Saving hundreds of acres in the Western Everglades was the topic of Oct. 30 biodiversity lecture
Conserving wetlands and endangered wood stork habitat in the Western Everglades was the topic of Stetson University College of Law’s Edward and Bonnie Foreman Biodiversity Lecture on Oct. 30. The lecture by Jan Goldman-Carter, National Wildlife Federation wetlands and water resources counsel, was the last in the series this semester at Stetson Law in Gulfport.
Goldman-Carter outlined how she worked with conservation groups for nearly a decade to save hundreds of acres of wetlands and wood stork habitat in the Cocohatchee Slough, flowing from the Audubon Corkscrew Swamp Sanctuary in the Western Everglades. The Audubon Corkscrew Swamp Sanctuary in the Naples area is the largest wood stork rookery in the U.S.
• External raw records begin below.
-- ==== Sys2Proof/Laws/Stream.lean ====
section
/-! SUPPORT. The chunked writes of a frame for every kind of source at once (40_transport_codec.md R120, R124 to R127):
when every chunk is answered `ok`, when one is not, and when the producer stops early. -/

namespace Sys2Proof

@[simp] theorem serAll_nil (o : ByteOrder) : serAll o [] = [] := rfl

@[simp] theorem ser16_length (v : HalfWord) (o : ByteOrder) : (ser16 v o).length = 2 := by cases o <;> rfl

theorem serAll_cons (o : ByteOrder) (v : HalfWord) (vs : List HalfWord) :
    serAll o (v :: vs) = ser16 v o ++ serAll o vs := rfl

@[simp] theorem serAll_length (o : ByteOrder) (vs : List HalfWord) : (serAll o vs).length = 2 * vs.length := by
  induction vs with
  | nil => rfl
  | cons v vs ih => rw [serAll_cons, List.length_append, ser16_length, ih, List.length_cons]; omega

theorem serAll_append (o : ByteOrder) (a b : List HalfWord) : serAll o (a ++ b) = serAll o a ++ serAll o b := by
  simp [serAll]

theorem serAll_take (o : ByteOrder) (vs : List HalfWord) (k : Nat) :
    serAll o (vs.take k) = (serAll o vs).take (2 * k) := by
  by_cases h : k ≤ vs.length
  · have := serAll_append o (vs.take k) (vs.drop k)
    rw [List.take_append_drop] at this
    rw [this, List.take_left' (by simp [h])]
  · rw [List.take_of_length_le (by omega), List.take_of_length_le (by simp; omega)]

theorem serAll_drop (o : ByteOrder) (vs : List HalfWord) (k : Nat) :
    serAll o (vs.drop k) = (serAll o vs).drop (2 * k) := by
  by_cases h : k ≤ vs.length
  · have := serAll_append o (vs.take k) (vs.drop k)
    rw [List.take_append_drop] at this
    rw [this, List.drop_left' (by simp [h])]
  · rw [List.drop_eq_nil_of_le (by omega), List.drop_eq_nil_of_le (by simp; omega)]; rfl

/-- Swapping the pairs of a serialised list is serialising it in the other order (R122). -/
theorem swapPairs_serAll (o : ByteOrder) (vs : List HalfWord) :
    swapPairs (serAll o vs) = serAll (match o with | .le => .be | .be => .le) vs := by
  induction vs with
  | nil => rfl
  | cons v vs ih => cases o <;> simp [serAll_cons, ser16, swapPairs, ih]

theorem swapPairs_length : ∀ l : List Byte, (swapPairs l).length = l.length
  | [] => rfl
  | [_] => rfl
  | a :: b :: rest => by simp [swapPairs, swapPairs_length rest]

theorem hi_append_lo (v : HalfWord) : hi v ++ lo v = v := by
  apply BitVec.eq_of_getLsbD_eq
  intro i _
  simp only [hi, lo, BitVec.getLsbD_append, BitVec.getLsbD_extractLsb']
  by_cases h : i < 8
  · simp [h]
  · simp [h, show i - 8 < 8 by omega, show 8 + (i - 8) = i by omega]

/-- The two bytes of `ser16` are read as the word itself in the same order, and with its bytes exchanged in the other
(R14, R64, R68). -/
theorem word16_ser16 (v : HalfWord) (o p : ByteOrder) :
    ∃ a b, ser16 v p = [a, b] ∧ word16 o a b = if o = p then v else bswap16 v := by
  cases o <;> cases p <;> refine ⟨_, _, rfl, ?_⟩ <;> simp [word16, bswap16, hi_append_lo]

/-- The word of two bytes is serialised as these two bytes (R14, R64). -/
theorem ser16_word16 (o : ByteOrder) (a b : Byte) : ser16 (word16 o a b) o = [a, b] := by
  have h1 : ∀ x y : Byte, hi (x ++ y) = x := fun x y => by
    apply BitVec.eq_of_getLsbD_eq
    intro i h
    simp only [hi, BitVec.getLsbD_extractLsb', h, decide_true, Bool.true_and]
    rw [BitVec.getLsbD_append, if_neg (by omega), Nat.add_sub_cancel_left]
  have h2 : ∀ x y : Byte, lo (x ++ y) = y := fun x y => by
    apply BitVec.eq_of_getLsbD_eq
    intro i h
    simp only [lo, BitVec.getLsbD_extractLsb', h, decide_true, Bool.true_and, Nat.zero_add]
    rw [BitVec.getLsbD_append, if_pos h]
  cases o <;> simp [ser16, word16, h1, h2]
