-- ==== Sys2Proof/Laws/Quadrature.lean ====
section
/-! SUPPORT. The three ways a POLL ends (42_quadrature_decoder.md R222 to R225). -/

namespace Sys2Proof.Machine

/-- A POLL returns a direction, accepts a press, or returns nothing. -/
theorem execPoll_cases (s : State) :
    (∃ d, directionOf s.cfg (phasePattern (sample s.pins s.qda)) = some d ∧
      execPoll s = .next (({ s with qda := sample s.pins s.qda }).finishQda .ok d.eventCode)) ∨
    (directionOf s.cfg (phasePattern (sample s.pins s.qda)) = none ∧
      pressAcceptable s.cfg s.pins (sample s.pins s.qda) = true ∧
      execPoll s = .next (({ s with qda := { sample s.pins s.qda with tLast := s.pins.now, tValid := true } }).finishQda
        .ok eventSelect)) ∨
    (directionOf s.cfg (phasePattern (sample s.pins s.qda)) = none ∧
      pressAcceptable s.cfg s.pins (sample s.pins s.qda) = false ∧
      execPoll s = .next (({ s with qda := sample s.pins s.qda }).finishQda .ok eventNone)) := by
  unfold execPoll classify
  cases hd : directionOf s.cfg (phasePattern (sample s.pins s.qda)) with
  | some d => exact .inl ⟨d, rfl, rfl⟩
  | none =>
    cases hp : pressAcceptable s.cfg s.pins (sample s.pins s.qda) with
    | true => exact .inr (.inl ⟨rfl, rfl, rfl⟩)
    | false => exact .inr (.inr ⟨rfl, rfl, rfl⟩)

/-- No pattern matches exactly when neither configured pattern is seen (R222). -/
theorem directionOf_none {c : Config} {pat : BitVec 4} :
    directionOf c pat = none ↔ pat ≠ c.patALeads ∧ pat ≠ c.patBLeads := by
  unfold directionOf
  split
  · simp_all
  · split <;> simp_all

/-- The button condition (R223). -/
theorem pressAcceptable_iff {c : Config} {p : Pins} {q : Qda} :
    pressAcceptable c p q = true ↔
      q.btn = 0xFF ∧ (q.tValid = false ∨ c.minInterval.toNat ≤ (p.now - q.tLast).toNat) := by
  unfold pressAcceptable
  simp only [Bool.and_eq_true, beq_iff_eq, Bool.or_eq_true, Bool.not_eq_true', decide_eq_true_eq]
  rfl

theorem eventCode_ne_select (d : Direction) : d.eventCode ≠ eventSelect := by cases d <;> decide

end Sys2Proof.Machine
end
“We’re losing these areas because of development,” said Goldman-Carter.
When developers wanted to build a golf course community that threatened 1100 acres of wetlands including critical endangered wood stork habitat, five conservation groups including the NWF worked successfully to save hundreds of acres.
Goldman-Carter said that the key ingredients of the successful conservation effort included solid science and public information, a strong legal framework, scientific expertise, and solid partnerships with local landowners, the news media, environmental watchdogs and grassroots advocates.
Stetson’s Edward and Bonnie Foreman Biodiversity Lecture Series brings leading experts to campus to speak on a range of environmental topics. The lecture series is co-sponsored by Stetson’s Institute for Biodiversity Law and Policy and is free and open to the public.